Сако положил трубку. Он сидел за пыльным рабочим столом в домашних штанах и мятой футболке, осунувшийся, с серым лицом, не зная, чего ждать от будущего. Глядел то на портрет Петро, который больше не находил отклика в душе, то на улицу сквозь завесу дождя. Комната погружалась во мрак. Он обратил внимание, что голос Седы звучал испуганно. Это совсем не было на нее похоже. «Что бы ни случилось, я должен быть рядом с ней». Теперь у него осталась только Седа. «Седа и дети, – повторил он. – И Нина…» Накануне ему приснилось, что чья-то рука вцепилась ему в горло, душит его, и он не в силах освободиться; а опустив глаза, увидел, что сам душит себя и пробормотал: «Так ведь это моя рука»; но все равно не смог отнять ее. Сако взглянул на часы, поднялся. В ванной, не прикрыв дверь, стояла Нина. Прихорашивалась перед зеркалом, разложив рядом колготки, черное платье, косметичку. Сако сделалось неловко. Бросилось в глаза, что она слишком старается, слишком наряжается. «Куда собираешься?» – спросил он. «Позвали на день рождения», – ответила Нина. Сако кивнул. Ему оставалось утешать себя тем, что впервые за долгое время сестра в хорошем настроении. Он предупредил детей, что ни его, ни мамы, ни тети не будет дома. «Амбо, ты за старшего, – сказал он наставительно. – Сами ляжете спать, если мы задержимся. Перед телевизором не засиживайтесь. О’кей?» – «О’кей, папа», – ответил Амбо. Сако погладил его по голове, поцеловал младшего, попрощался с Ниной и вышел. Дождь прекращался. Смеркалось. Сако думал о Седе. Он не говорил ей, что сжег чертежи. Это было его решение. Не ее, не чье-либо еще. Ему нечего бояться будущего. Он чист.

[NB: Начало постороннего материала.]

/-- The audited PUTs: a re-admission, an erasure of keys, the KEEPER's registers of the secrecy block, SECUREMASK and TAPCTL, and a
member of the safety parameter set. Each is answered QUEUED with its records in the journal queue and its change waiting for them
(R84, R102, R112, R118, R128, R131, R134, R135, R140, R141). That the old and new values in the records count the changes still waiting, and
that SEC_SEATS with no bit set is QUEUED with its record too, are the model's readings (log entry 37). -/
def Obligations.AuditedPutsAreQueued : Prop :=
  ∀ (i : Issuer) (f : Enc) (s : State),
    let c := found i 4 s
    let b := begun i 4 s
    let who := whoOf i s
    let v := putValue i f s
    let queued := fun (ch : Change) (brk : Bool) (car : Option CarId) (records : List (Byte × List Byte)) =>
      Host.Outcome.next (answered i (reply .queued (b.audit who.sid who.seat ch brk car records)) s)
    let secreg := fun (r : RegRef) => queued (.secreg (BitVec.ofNat 6 r.i) (BitVec.ofNat 7 r.ch) v) false none
      [(195, regBytes r ++ bytesBE (c.projected.readSec r.i r.ch) 4
        ++ bytesBE ((c.projected.secWrite (BitVec.ofNat 6 r.i) (BitVec.ofNat 7 r.ch) v).readSec r.i r.ch) 4)]
    Clear (c.auditRefusals who 1) →
    (Ready i 0x1D (regImm f 0 0x08) 4 s → MayPut i (regImm f 0 0x08) ⟨0, 0x08, 0⟩ s → who.isSeat 0 = true →
      slice v 16 16 = (0xA5D1 : BitVec 16) →
      exec (.keeperReadmit i f) s = queued .readmit false none
        [(199, [(b.dev.state.code).setWidth 8, if b.dev.state = .tripped then b.dev.cause.setWidth 8 else 0])]) ∧
    (Ready i 0x1D (regImm f 2 0x17) 4 s → MayPut i (regImm f 2 0x17) ⟨2, 0x17, 0⟩ s → who.isSeat 0 = true →
      slice v 16 16 = (0x9E0C : BitVec 16) → (slice v 0 7 : BitVec 7) ≠ 0 →
      exec (.secZeroize i f) s = queued (.zeroize (slice v 0 7)) (b.wouldBreak && (v.getLsbD 1 || v.getLsbD 2)) none
        [(194, [(slice v 0 7 : BitVec 7).setWidth 8])]) ∧
    (Ready i 0x1D (regImm f 2 0x00) 4 s → MayPut i (regImm f 2 0x00) ⟨2, 0x00, 0⟩ s → who.isSeat 0 = true →
      exec (.seatUnlock i f) s = secreg ⟨2, 0x00, 0⟩) ∧
    (∀ r : RegRef, Ready i 0x1D f 4 s → MayPut i f r s → r.b = 2 → who.isSeat 0 = true →
      ((r.i = 0x0A ∧ outside 1 32 (slice v 8 6).toNat = false ∧ outside 1 8 (slice v 0 4).toNat = false) ∨
        (r.i = 0x0D ∧ outside 256 1000000 (slice v 0 20).toNat = false) ∨ r.i = 0x10 ∨
        (r.i = 0x13 ∧ outside 64 2047 (slice v 0 11).toNat = false)) →
      exec (.keeperSecWrite i f) s = secreg r) ∧
    (∀ n : Nat, Ready i 0x1D (regImm f 2 0x11) 4 s → MayPut i (regImm f 2 0x11) ⟨2, 0x11, n⟩ s →
      exec (.securemaskWrite i f) s = secreg ⟨2, 0x11, n⟩) ∧
    (Ready i 0x1D (regImm f 2 0x16) 4 s → MayPut i (regImm f 2 0x16) ⟨2, 0x16, 0⟩ s → c.running = false →
      exec (.tapctlWrite i f) s = secreg ⟨2, 0x16, 0⟩) ∧
    (∀ (r : RegRef) (m : SpsId), Ready i 0x1D f 4 s → MayPut i f r s → isSps r.b r.i = true → spsId r.b r.i r.ch = some m →
      let w := v &&& spsMask m
      let keeper := who.isSeat 0
      (c.projected.sec.sealSt ≠ .open_ → keeper = true) → c.spsRange c.projected m w = false →
      exec (.spsPut i f) s = queued (.sps m w keeper) (keeper && b.wouldBreak) (regCar r.b r.i r.ch)
        [(196, regBytes r ++ [if (c.projected.sps.get m).isNone then 1 else 0] ++ bytesBE ((c.projected.sps.get m).getD 0) 4
          ++ bytesBE w 4 ++ [((c.projected.applyChange 0 (.sps m w keeper)).sec.sealSt.code).setWidth 8])])

/-- CAR_SERVICE.REQ: an accepted request waits for the next boundary, and CLEAR also clears ILK_FAULT.RB; a refused IN leaves the unmet
conditions in WHY and changes nothing else of the car, and CLEAR starts the check of SAFE_PULSE_RB afresh (R249, R250, R253, R311).
CAR_LTBASE loads the landing table and CAR_MODE the traffic mode with its schedule table from data RAM (R255, R270). -/
def Obligations.CarPutsTakeEffect : Prop :=
  ((∀ (i : Issuer) (f : Enc) (s : State) (k : CarId),
      let g := regImm f 4 0x00
      let c := found i 4 s
      let x := c.cars[k.val]
      let a := c.axes[(carAxis k).val]
      let u := c.unmet k
      let req := (slice (putValue i f s) 28 4).toNat
      let to_ := fun (m : Service) => (begun i 4 s).modCar k fun x => { x with goto := some m }
      let done := fun (c : Chip) => Host.Outcome.next (answered i (reply .done c) s)
      Ready i 0x1D g 4 s → MayPut i g ⟨4, 0x00, k.val⟩ s →
      (req = 1 → (x.service = .in_ ∨ x.service = .inspect) → (a.st = .idle ∨ a.st = .held) → a.queue = [] →
        exec (.carReqOut i f) s = done (to_ .out)) ∧
      (x.service = .out → c.testRunning k = false →
        (req = 2 → u &&& 0x7FF = 0 → exec (.carReqIn i f) s = done (to_ .in_)) ∧
        (req = 3 → u &&& 0x7E7 = 0 → exec (.carReqInspect i f) s = done (to_ .inspect))) ∧
      (req = 4 → x.service = .stoppedFault → u &&& 0x600 = 0 →
        exec (.carReqClear i f) s = done ((to_ .out).modIlk k fun y => { y with rbFault := false, rbWhich := 0, pulseRun := 0 }))) ∧
   (∀ (t : ThreadId) (f : Enc) (s : State) (k : CarId),
      let g := regImm f 4 0x00
      let i : Issuer := .thread t
      let c := found i 4 s
      SlotFits t 4 s → f.d ≠ 15 → MayPut i g ⟨4, 0x00, k.val⟩ s → (slice (putValue i f s) 28 4).toNat = 2 →
      (c.cars[k.val]).service = .out → c.unmet k &&& 0x7FF ≠ 0 →
      ∃ u, exec (.carReqIn i f) s = .next u ∧ u.mem = s.mem ∧
        u.chip.cars[k.val] = { s.chip.cars[k.val] with why := c.unmet k &&& 0x7FF } ∧
        (∀ j : CarId, j ≠ k → u.chip.cars[j.val] = s.chip.cars[j.val])) ∧
   (∀ (p : Packet) (f : Enc) (s : State) (k : CarId),
      let g := regImm f 4 0x00
      let i : Issuer := .host p
      let c := found i 4 s
      Ready i 0x1D g 4 s → MayPut i g ⟨4, 0x00, k.val⟩ s → (slice (putValue i f s) 28 4).toNat = 2 →
      (c.cars[k.val]).service = .out → c.testRunning k = false → c.unmet k &&& 0x7FF ≠ 0 →
      exec (.carReqIn i f) s =
        .next (refusedPacket p .refused ((begun i 4 s).modCar k fun x => { x with why := c.unmet k &&& 0x7FF }) s))) ∧
  (∀ (i : Issuer) (f : Enc) (s : State) (k : CarId),
     let c := found i 4 s
     let v := putValue i f s
     let done := fun (c : Chip) => Host.Outcome.next (answered i (reply .done c) s)
     (∀ t : LandingTable, Ready i 0x1D (regImm f 4 0x07) 4 s → MayPut i (regImm f 4 0x07) ⟨4, 0x07, k.val⟩ s →
       let at_ := (slice v 0 18 : BitVec 18).toNat
       let words := wordsOf at_ (8 + 16 * (c.cars[k.val]).count.toNat)
       (c.cars[k.val]).service = .out → s.mem.landingTable at_ (c.cars[k.val]).count.toNat = some t → s.chip.badWord 0 words = none →
       exec (.landingTableLoad i f) s = done (((begun i 4 s).noteReads 0 words).modCar k fun x =>
         { x with ltbase := slice v 0 18, tableNext := some t })) ∧
     (Ready i 0x1D (regImm f 4 0x1B) 4 s → MayPut i (regImm f 4 0x1B) ⟨4, 0x1B, k.val⟩ s →
       let w : BitVec 16 := slice v 16 16
       let table := if w = 0 then none else s.mem.schedule w.toNat
       let count := (slice (s.mem.ram.readLE (4 * w.toNat)) 0 6 : BitVec 6).toNat
       let words := wordsOf (4 * w.toNat) (4 * (count + 1))
       let b := begun i 4 s
       (w ≠ 0 → table.isSome = true ∧ s.chip.badWord 0 words = none) →
       exec (.scheduleLoad i f) s = done ((if w = 0 then b else b.noteReads 0 words).modCar k fun x =>
         { x with
           schedW := w, schedule := table, schedSel := none, modeHold := v.getLsbD 6, mode := slice v 0 4, modeSrc := false })))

У мечети собралось человек семьдесят, толпа не помещалась на тротуаре, и некоторые сошли на проезжую часть, мешая движению. Цепочка милиционеров разделяла митингующих на две части: бóльшая половина состояла из протестующих против стройки, а меньшая – человек десять-пятнадцать – были бог знает откуда взявшиеся ветераны с флагами Арцаха. Сако присоединился к той части, что протестовала против сноса мечети. Его задевали локтями, наступали на ноги, дышали в лицо, но он пробивался сквозь толпу. Внезапно он услышал за спиной: «Он уже здесь, я видел его». Сако оглянулся на незнакомого подростка. И в трех метрах увидел Седу. Она держала под руку профессора Тер-Матевосяна и глядела в сторону арки, где кто-то уже выступал с речью. Сако протиснулся к ним. «Что происходит?» – спросил он, вставая рядом с Седой и здороваясь за руку с профессором. «Ничего не поймешь, – ответил Тер-Матевосян. – На территорию мечети не пускают. Протестующие говорят с журналистами. А на той стороне, видимо, трубят что-то о войне». – «При чем тут война?» – «У нас теперь все объясняется войной», – отрезала Седа. «Говорят, подставные», – добавил профессор. К ним подошел, расталкивая людей, молодой человек лет двадцати и представился. Сако, услышав западноармянский диалект, улыбнулся, пожал ему руку и назвал свое имя. «Ну, Суро? – спросил профессор. – Что там происходит?» Сурен энергично кивнул в сторону входа и сказал, что выступает Серго Гумбакян, лидер протестующих.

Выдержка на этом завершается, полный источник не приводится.